## Exercise brief
In the listing below, find the line that contains "def instrStores (w" and the line that contains "def instrCycles (w". Quote both and every line between them, exactly, and nothing more.

## Source data
-- ==== Sys2Proof/Syntax.lean ====
section
/-! DEFINITION. The instructions: one constructor for each row of spec/opcode_table.json. -/

namespace Sys2Proof

/-- A host transaction (format BUS), a cycle without one (format IDLE), or one tick of an FSM state (format FSM).
Every bit of a transaction word that no row fixes is an operand, the ignored ones too (log entry 16):
`lane` is `ADDR[1:0]`, `slot` is `ADDR[7:2]` of a reserved slot, `wdata` is `WDATA`. -/
inductive Instr where
  -- host reads (R162 to R170)
  | rdCtrl (lane : BitVec 2) (wdata : RegWord)
  | rdStatus (lane : BitVec 2) (wdata : RegWord)
  | rdRaw0 (lane : BitVec 2) (wdata : RegWord)
  | rdRaw1 (lane : BitVec 2) (wdata : RegWord)
  | rdHum (lane : BitVec 2) (wdata : RegWord)
  | rdTemp (lane : BitVec 2) (wdata : RegWord)
  | rdTemps (lane : BitVec 2) (wdata : RegWord)
  | rdRsvd (slot : BitVec 6) (lane : BitVec 2) (wdata : RegWord)
  -- host writes (R152 to R161, R171)
  | wrCtrlStart (lane : BitVec 2) (wdata : RegWord)
  | wrCtrlNostart (lane : BitVec 2) (wdata : RegWord)
  | wrStatus (lane : BitVec 2) (wdata : RegWord)
  | wrRaw0 (lane : BitVec 2) (wdata : RegWord)
  | wrRaw1 (lane : BitVec 2) (wdata : RegWord)
  | wrHum (lane : BitVec 2) (wdata : RegWord)
  | wrTemp (lane : BitVec 2) (wdata : RegWord)
  | wrTemps (lane : BitVec 2) (wdata : RegWord)
  | wrRsvd (slot : BitVec 6) (lane : BitVec 2) (wdata : RegWord)
  -- a cycle with no transaction (R140)
  | nop
  -- one tick in each FSM state (R202 to R204, R233 to R235, R262, R263, R310, R315 to R317, R116)
  | idle
  | startLow
  | startHigh
  | awaitReleaseHigh
  | awaitAckLow
  | awaitAckHigh
  | bitWaitLow
  | bitMeasureHigh
  | checksumCheck
  | success
  | timeout
  | chkerr
  | rsvdState (low : BitVec 2)
  deriving DecidableEq, Repr

end Sys2Proof
end

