-- ==== Sys2Proof/Tests/Slice0.lean ====
section
/-! SUPPORT. Tests against values written in the spec (the rules' examples, spec file 95), and a witness of the hypotheses of every statement that has some. -/

namespace Sys2Proof.Machine.Slice0

/-! ### Helpers -/

/-- The state of an answer, if it is a next state. -/
def nextState : Host.Outcome State Fault Refusal → Option State
  | .next s => some s
  | .fault _ => none
  | .refused _ => none

/-- Reset, with a synchroniser and a line whose levels are known: both high. -/
def idle0 : State := { State.reset with sync := [true, true], lineIn := [true, true, true] }

/-- The frame of L1.6. -/
def frame16 : Frame := ⟨0x02#8, 0x8D#8, 0x00#8, 0xED#8, 0x7C#8⟩

/-- The end state of L1.6. -/
def success16 : State :=
  { idle0 with state := .success, elapsed := 23704, pulseCnt := 28, bitIdx := 40, buf := frame16, out := frame16,
               result := 1#2, done := true }

/-- The tick before the end of L1.6. -/
def check16 : State :=
  { idle0 with state := .checksumCheck, elapsed := 23703, pulseCnt := 28, bitIdx := 40, buf := frame16 }

/-- The timeout of L1.8. -/
def timeout18 : State :=
  { idle0 with state := .timeout, elapsed := 21305, pulseCnt := 200, bitIdx := 10, buf := ⟨0x02#8, 0x80#8, 0#8, 0#8, 0#8⟩,
               result := 2#2, done := true, failState := 7#4 }

/-- START_LOW right after an accepted START. -/
def started0 : State := { idle0 with state := .startLow, lineOe := true, lineO := false }

/-- A state of the bit loop or the handshake at the given tick, with the line as given. -/
def receiving (fsm : FsmState) (elapsed : Nat) (level : Bool) : State :=
  { idle0 with state := fsm, elapsed := elapsed, sync := [level, level] }

/-! ### Well-formedness refuses what no word stands for -/

theorem test_wf_refuses_read_of_used_slot : wellFormed (.rdRsvd 3#6 0#2 0#32) = false := by decide
theorem test_wf_refuses_write_of_used_slot : wellFormed (.wrRsvd 0#6 0#2 0#32) = false := by decide
theorem test_wf_refuses_start_without_bit0 : wellFormed (.wrCtrlStart 0#2 2#32) = false := by decide
theorem test_wf_refuses_nostart_with_bit0 : wellFormed (.wrCtrlNostart 0#2 1#32) = false := by decide
theorem test_wf_accepts_boundary_slots : wellFormed (.rdRsvd 7#6 0#2 0#32) = true ∧ wellFormed (.wrRsvd 63#6 0#2 0#32) = true := by
  decide

/-! ### Decoding: words written out from R110, R112 and R115 -/

theorem test_decode_reads :
    decode (.bus 0b0_00000000_00000000000000000000000000000000#41) = .rdCtrl 0#2 0#32
    ∧ decode (.bus 0b0_00000111_00000000000000000000000000000000#41) = .rdStatus 3#2 0#32
    ∧ decode (.bus 0b0_00001000_00000000000000000000000000000001#41) = .rdRaw0 0#2 1#32
    ∧ decode (.bus 0b0_00001100_00000000000000000000000000000000#41) = .rdRaw1 0#2 0#32
    ∧ decode (.bus 0b0_00010000_00000000000000000000000000000000#41) = .rdHum 0#2 0#32
    ∧ decode (.bus 0b0_00010100_00000000000000000000000000000000#41) = .rdTemp 0#2 0#32
    ∧ decode (.bus 0b0_00011000_00000000000000000000000000000000#41) = .rdTemps 0#2 0#32
    ∧ decode (.bus 0b0_00011100_00000000000000000000000000000000#41) = .rdRsvd 7#6 0#2 0#32
    ∧ decode (.bus 0b0_11111101_00000000000000000000000000000000#41) = .rdRsvd 63#6 1#2 0#32 := by decide

theorem test_decode_writes :
    decode (.bus 0b1_00000000_00000000000000000000000000000001#41) = .wrCtrlStart 0#2 1#32
    ∧ decode (.bus 0b1_00000001_10000000000000000000000000000000#41) = .wrCtrlNostart 1#2 0x80000000#32
    ∧ decode (.bus 0b1_00000100_00000000000000000000000000001000#41) = .wrStatus 0#2 8#32
    ∧ decode (.bus 0b1_00001000_00000000000000000000000000000000#41) = .wrRaw0 0#2 0#32
    ∧ decode (.bus 0b1_00001100_00000000000000000000000000000001#41) = .wrRaw1 0#2 1#32
    ∧ decode (.bus 0b1_00010000_00000000000000000001001000110100#41) = .wrHum 0#2 0x1234#32
    ∧ decode (.bus 0b1_00010110_00000000000000001000000000000000#41) = .wrTemp 2#2 0x8000#32
    ∧ decode (.bus 0b1_00011000_00000000000000000000000000000001#41) = .wrTemps 0#2 1#32
    ∧ decode (.bus 0b1_11111100_00000000000000000000000000000001#41) = .wrRsvd 63#6 0#2 1#32 := by decide

theorem test_decode_states :
    decode .noTxn = .nop ∧ decode (.fsm 0b0000#4) = .idle ∧ decode (.fsm 0b0001#4) = .startLow
    ∧ decode (.fsm 0b0010#4) = .startHigh ∧ decode (.fsm 0b0011#4) = .awaitReleaseHigh
    ∧ decode (.fsm 0b0100#4) = .awaitAckLow ∧ decode (.fsm 0b0101#4) = .awaitAckHigh
    ∧ decode (.fsm 0b0110#4) = .bitWaitLow ∧ decode (.fsm 0b0111#4) = .bitMeasureHigh
    ∧ decode (.fsm 0b1000#4) = .checksumCheck ∧ decode (.fsm 0b1001#4) = .success ∧ decode (.fsm 0b1010#4) = .timeout
    ∧ decode (.fsm 0b1011#4) = .chkerr ∧ decode (.fsm 0b1100#4) = .rsvdState 0#2
    ∧ decode (.fsm 0b1111#4) = .rsvdState 3#2 := by decide

theorem test_bytes_lowest_first : decodeBytes .bus [0x03#8, 0#8, 0#8, 0#8, 0x00#8, 0x01#8] = .ok (.wrCtrlStart 0#2 3#32) := by
  rfl
theorem test_bytes_stray_bit_refused : decodeBytes .bus [0#8, 0#8, 0#8, 0#8, 0#8, 0x02#8] = .error (.strayBits 0x20000000000) := by
  rfl
theorem test_bytes_short_refused : decodeBytes .bus [0#8] = .error (.wrongLength 1) := by rfl
theorem test_bytes_stray_state_refused : decodeBytes .fsm [0x10#8] = .error (.strayBits 16) := by rfl
theorem test_table_words :
    decodeTableWord 41 0x10400000008 = some (.wrStatus 0#2 8#32) ∧ decodeTableWord 48 0x10400000008 = some (.wrStatus 0#2 8#32)
    ∧ decodeTableWord 4 7 = some .bitMeasureHigh ∧ decodeTableWord 8 15 = some (.rsvdState 3#2)
    ∧ decodeTableWord 0 0 = some .nop ∧ decodeTableWord 41 0x20000000000 = none := by decide

/-! ### The assembler (R140 to R142; the words of programs P1 and P4) -/

theorem test_assembler_words :
    asmStart = .txn 0x10000000001#41 ∧ asmStartI = .txn 0x10000000003#41 ∧ asmAck = .txn 0x10400000008#41
    ∧ asmRd addrTempS = .txn 0x01800000000#41 ∧ asmWr addrRaw0 0#32 = .txn 0x10800000000#41 := by decide
theorem test_line_runs : lineRuns [(true, 2), (false, 3)] = [true, true, false, false, false] := by decide

/-! ### Host reads -/

/-- L2.1.4. -/
theorem test_rdCtrl : (nextState (exec (.rdCtrl 0#2 0#32) { idle0 with ie := true })).map State.rdata = some 0x00000002#32 := by
  decide
/-- L2.1.4: START_LOW. -/
theorem test_rdStatus_busy : (nextState (exec (.rdStatus 1#2 0#32) started0)).map State.rdata = some 0x00000014#32 := by decide
/-- L1.8 and L1.6. -/
theorem test_rdStatus_done :
    (nextState (exec (.rdStatus 0#2 0#32) timeout18)).map State.rdata = some 0x00070AAA#32
    ∧ (nextState (exec (.rdStatus 0#2 0#32) success16)).map State.rdata = some 0x00002899#32 := by decide
/-- L1.6. -/
theorem test_rdRaw0 : (nextState (exec (.rdRaw0 0#2 0#32) success16)).map State.rdata = some 0xED008D02#32 := by decide
/-- L1.6. -/
theorem test_rdRaw1 : (nextState (exec (.rdRaw1 0#2 0#32) success16)).map State.rdata = some 0x0000007C#32 := by decide
/-- L1.6. -/
theorem test_rdHum : (nextState (exec (.rdHum 0#2 0#32) success16)).map State.rdata = some 0x0000028D#32 := by decide
/-- L2.7.5, a negative zero. -/
theorem test_rdTemp : (nextState (exec (.rdTemp 0#2 0#32)
    { success16 with out := ⟨0#8, 0#8, 0x80#8, 0#8, 0x80#8⟩ })).map State.rdata = some 0x00008000#32 := by decide
/-- L2.7.6. -/
theorem test_rdTemps : (nextState (exec (.rdTemps 0#2 0#32)
    { success16 with out := ⟨0x02#8, 0x8D#8, 0x80#8, 0x65#8, 0x74#8⟩ })).map State.rdata = some 0xFFFFFF9B#32 := by decide
/-- L2.7.5 and L2.7.3. -/
theorem test_rdTemps_corners :
    tempsView { success16 with out := ⟨0#8, 0#8, 0x80#8, 0#8, 0x80#8⟩ } = 0#32
    ∧ tempsView { success16 with out := ⟨0xFF#8, 0xFF#8, 0xFF#8, 0xFF#8, 0xFC#8⟩ } = 0xFFFF8001#32 := by decide
/-- L2.1.12. -/
theorem test_rdRsvd : (nextState (exec (.rdRsvd 63#6 0#2 0#32) success16)).map State.rdata = some 0#32 := by decide
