-- ==== Sys2Proof/Machine/TileOps.lean ====
section
/-!
DEFINITION. What a tile's bond keeps between retire steps: reads through the store buffer, the signature, effects, and the close
of a window that matches (R144–R149).
-/

namespace Sys2Proof.Machine

/-! ## Reads of tile data memory (R146) -/

/-- The youngest entry of a bank for an address; banks list the youngest store first. -/
def bankFind (a : Addr) : List (Addr × Word) → Option Word
  | [] => none
  | (k, w) :: rest => if k = a then some w else bankFind a rest

/-- A read of tile data memory: the filling bank, then the draining bank, then memory (R146). -/
def Tile.load (x : Tile) (m : TileMem) (a : Addr) : Word :=
  match bankFind a x.filling with
  | some w => w
  | none =>
    match bankFind a x.draining with
    | some w => w
    | none => Tbl.get 0 m.data a.toNat

/-- `n` consecutive data words, addresses advancing modulo 131,072. -/
def Tile.loads (x : Tile) (m : TileMem) (a : Addr) : Nat → List Word
  | 0 => []
  | n + 1 => x.load m a :: x.loads m (a + 1) n

/-! ## The signature (R144, R145) -/

/-- Fold one 36-bit input word into a signature (R144). -/
def foldSig (sig v : Dword) : Dword :=
  let shifted := (sig <<< 1) ^^^ v
  if sig.msb then shifted ^^^ 0o000_000_004_001 else shifted

/-- The input word of a store to tile data memory (R145). -/
def storeItem (a : Addr) (w : Word) : Dword :=
  BitVec.ofNat 36 ((a.toNat / 4) * 2 ^ 18 + (a.toNat % 4 * 2 ^ 16 ^^^ w.toNat))

/-- The input word of a taken branch, call, return, trap entry or RETT (R145). -/
def branchItem (src dst : Addr) : Dword := BitVec.ofNat 36 (2 ^ 34 + src.toNat * 2 ^ 17 + dst.toNat)

/-- The input word of a far load address (R145). -/
def farLoadItem (area index : Nat) : Dword := BitVec.ofNat 36 (2 * 2 ^ 34 + area * 2 ^ 18 + index)

/-- The header of an effect request (R145): kind in bits 33:30, channel, ring or count in bits 29:18, target index in bits
17:0. -/
def effectHeader (kind mid index : Nat) : Dword := BitVec.ofNat 36 (3 * 2 ^ 34 + kind * 2 ^ 30 + mid % 4096 * 2 ^ 18 + index)

/-- Payload words from position `i` (R145): bit 33, the position, the word. -/
def payloadItems (i : Nat) : List Word → List Dword
  | [] => []
  | w :: ws => BitVec.ofNat 36 (2 ^ 33 + i % 2 ^ 15 * 2 ^ 18 + w.toNat) :: payloadItems (i + 1) ws

/-- The input words of an effect request that is one retire step: header and payload (R145). SEND and END fold theirs step by
step. -/
def effectItems : Effect → List Dword
  | .farStore _ index ws => effectHeader 0 0 index :: payloadItems 0 ws
  | .post r ws => effectHeader 2 r 0 :: payloadItems 0 ws
  | .send _ _ | .finish | .doubleTrap _ _ => []

/-! ## Draining (R146) -/

/-- Apply stores, oldest first, to a tile's data memory, marking their lines dirty. -/
def State.applyStores (s : State) (t : Nat) : List (Addr × Word) → State
  | [] => s
  | (a, w) :: rest => (s.writeData t a.toNat w).applyStores t rest

/-- Drain up to `n` stores of the draining bank, oldest first (R146). -/
def State.drain (s : State) (t n : Nat) : State :=
  let x := s.tile t
  let keep := x.draining.length - n
  (s.setTile t { x with draining := x.draining.take keep }).applyStores t (x.draining.drop keep).reverse

/-- Drain the whole bank. -/
def State.drainAll (s : State) (t : Nat) : State := s.drain t (s.tile t).draining.length

/-! ## Effects leaving the bond (R149) -/

/-- Record once per activation that an effect was refused or discarded. -/
def State.markActivation (s : State) (t : Nat) (f : Activation → Activation) : State :=
  let x := s.tile t
  s.setTile t { x with activation := x.activation.map f }

/-- The key of a held word: area × 2^18 + index. -/
def heldKey (area index : Nat) : Nat := area * 2 ^ 18 + index

/-- The last word index of a far area (R120: 32,767 for the images, 8,191 for the exchange area; a reserved
area has no last word given, so every 18-bit index of it stands as it is). -/
def areaLast (area : Nat) : Nat := if area = 2 then 8191 else if area ≤ 1 then 32767 else 2 ^ 18 - 1
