/-- The cause of R98 that a block meets whatever the data, none for a legal block (R99): its courses are run
on an empty bed, since neither legality nor stack depth depends on data (R86). -/
def blockCause (code : Nat → Word) : Option Nat :=
  match readHeader code with
  | none => some 1
  | some h =>
    if stagesLegal h (stageList h code) then
      coursesCause ⟨h.cellBase, h.cells, fun _ => 0, 0, 0⟩ (fun i => code (6 + 2 * h.stages + i)) h.slots h.courses 0 {}
    else some 2

/-! ## Instructions as the loader reads them -/

/-- Where control goes after an instruction: addresses of the same activation, callees, or an end. -/
structure Flow where
  next : List Nat
  callees : List Nat := []
  /-- An indirect branch without a complete jump table. -/
  unknown : Bool := false
  /-- A backward branch of R511: BR, BRA, JCC or LOOP to an address at or below its own. -/
  back : Option Nat := none

/-- The address after an instruction. -/
def afterInstr (pc : Nat) (w : Word) : Nat := (pc + lengthOf w) % 131072

/-- The words an instruction stores to tile data memory (R75). -/
def instrStores (w : Word) : Nat :=
  match bitsOf w 17 12, bitsOf w 5 0 with
  | 0o22, _ => 1
  | 0o24, _ => 2
  | 0o25, 0 => 1
  | 0o25, 2 => 2
  | 0o27, 1 | 0o27, 3 => 1
  | 0o33, _ => 1
  | 0o34, 1 => 1
  | 0o63, _ => 1
  | 0o66, 1 => 1
  | 0o66, 3 => 2
  | _, _ => 0

/-- Effects of an instruction (R121). -/
def instrEffects (w : Word) : Nat :=
  match bitsOf w 17 12, bitsOf w 5 0 with
  | 0o00, 1 => 1
  | 0o40, 1 | 0o40, 3 | 0o40, 5 => 1
  | 0o65, _ => 1
  | _, _ => 0

/-- The cycles an instruction is charged (R57, R111–R117), but for END, SOLVE, REP and traps. -/
def instrCycles (w : Word) : Nat :=
  match bitsOf w 17 12, bitsOf w 5 0 with
  | 0o00, 2 => 2
  | 0o00, 3 => 10
  | 0o14, _ => 2
  | 0o15, _ => 19
  | 0o23, _ | 0o24, _ => 2
  | 0o25, 2 | 0o25, 3 => 2
  | 0o26, _ => 2
  | 0o30, _ | 0o31, _ | 0o32, _ | 0o33, _ | 0o34, _ | 0o35, _ => 2
  | 0o40, _ => 12
  | 0o62, _ | 0o63, _ => 2
  | 0o65, 0 => 20
  | 0o65, _ => 12
  | 0o66, 2 | 0o66, 3 => 2
  | _, _ => 1

/-- The cost of an instruction for itself: only STA and STDA name the address they store to (R75, R116). -/
def instrCost (w : Word) : Cost :=
  { cycles := instrCycles w, effects := instrEffects w, stores := instrStores w
    loose := if bitsOf w 17 12 = 0o66 then 0 else instrStores w }

/-- The relative target of a branch word at `pc` (R107). -/
def relTargetOf (pc : Nat) (w : Word) (bits : Nat) : Nat :=
  let off := w.toNat % 2 ^ bits
  let signed : Int := if off < 2 ^ (bits - 1) then off else (off : Int) - 2 ^ bits
  (((pc + 1 : Int) + signed) % 131072).toNat

/-- The declared jump table of the indirect branch at an address. -/
def ProgView.jumpTable (p : ProgView) (t pc : Nat) : List Nat :=
  match p.proof.jumps.find? fun e => e.1 == t && e.2.1 == pc with | some e => e.2.2 | none => []

/-- A branch to `d`, with the addresses control may take. -/
def branchFlow (pc d : Nat) (next : List Nat) : Flow := { next := next, back := if d ≤ pc then some d else none }

/-- The flow of the instruction at `pc` on a tile. After an illegal REP its target runs once (R130); a reserved opcode's
emulation returns behind it. -/
def flowOf (p : ProgView) (t pc : Nat) : Flow :=
  let w := p.code t pc
  let w2 := p.code t ((pc + 1) % 131072)
  let n := afterInstr pc w
  let target := w2.toNat % 131072
  if (reservedDetail w w2).isSome then { next := [n] }
  else
    match bitsOf w 17 12, bitsOf w 5 0 with
    | 0o00, 1 | 0o00, 2 | 0o00, 3 => { next := [] }
    | 0o30, _ => let d := relTargetOf pc w 9; branchFlow pc d (if bitsOf w 11 9 = 0 then [d] else [n, d])
    | 0o31, _ => let d := relTargetOf pc w 9; branchFlow pc d [n, d]
    | 0o32, _ => let d := relTargetOf pc w 12; branchFlow pc d [d]
    | 0o33, _ => { next := [n], callees := [relTargetOf pc w 12] }
    | 0o34, 0 => { next := p.jumpTable t pc, unknown := (p.jumpTable t pc).isEmpty }
    | 0o34, _ => { next := [n], callees := p.jumpTable t pc, unknown := (p.jumpTable t pc).isEmpty }
    | 0o35, _ => let d := relTargetOf pc w 12; branchFlow pc d [n, d]
    | 0o36, _ => { next := [if noPrefix (p.code t n) then n else afterInstr n (p.code t n)] }
    | 0o62, c => branchFlow pc target (if c = 0 then [target] else [n, target])
    | 0o63, _ => { next := [n], callees := [target] }
    | _, _ => { next := [n] }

## Exercise solution
def instrStores (w : Word) : Nat :=
  match bitsOf w 17 12, bitsOf w 5 0 with
  | 0o22, _ => 1
  | 0o24, _ => 2
  | 0o25, 0 => 1
  | 0o25, 2 => 2
  | 0o27, 1 | 0o27, 3 => 1
  | 0o33, _ => 1
  | 0o34, 1 => 1
  | 0o63, _ => 1
  | 0o66, 1 => 1
  | 0o66, 3 => 2
  | _, _ => 0

/-- Effects of an instruction (R121). -/
def instrEffects (w : Word) : Nat :=
  match bitsOf w 17 12, bitsOf w 5 0 with
  | 0o00, 1 => 1
  | 0o40, 1 | 0o40, 3 | 0o40, 5 => 1
  | 0o65, _ => 1
  | _, _ => 0

/-- The cycles an instruction is charged (R57, R111–R117), but for END, SOLVE, REP and traps. -/
def instrCycles (w : Word) : Nat :=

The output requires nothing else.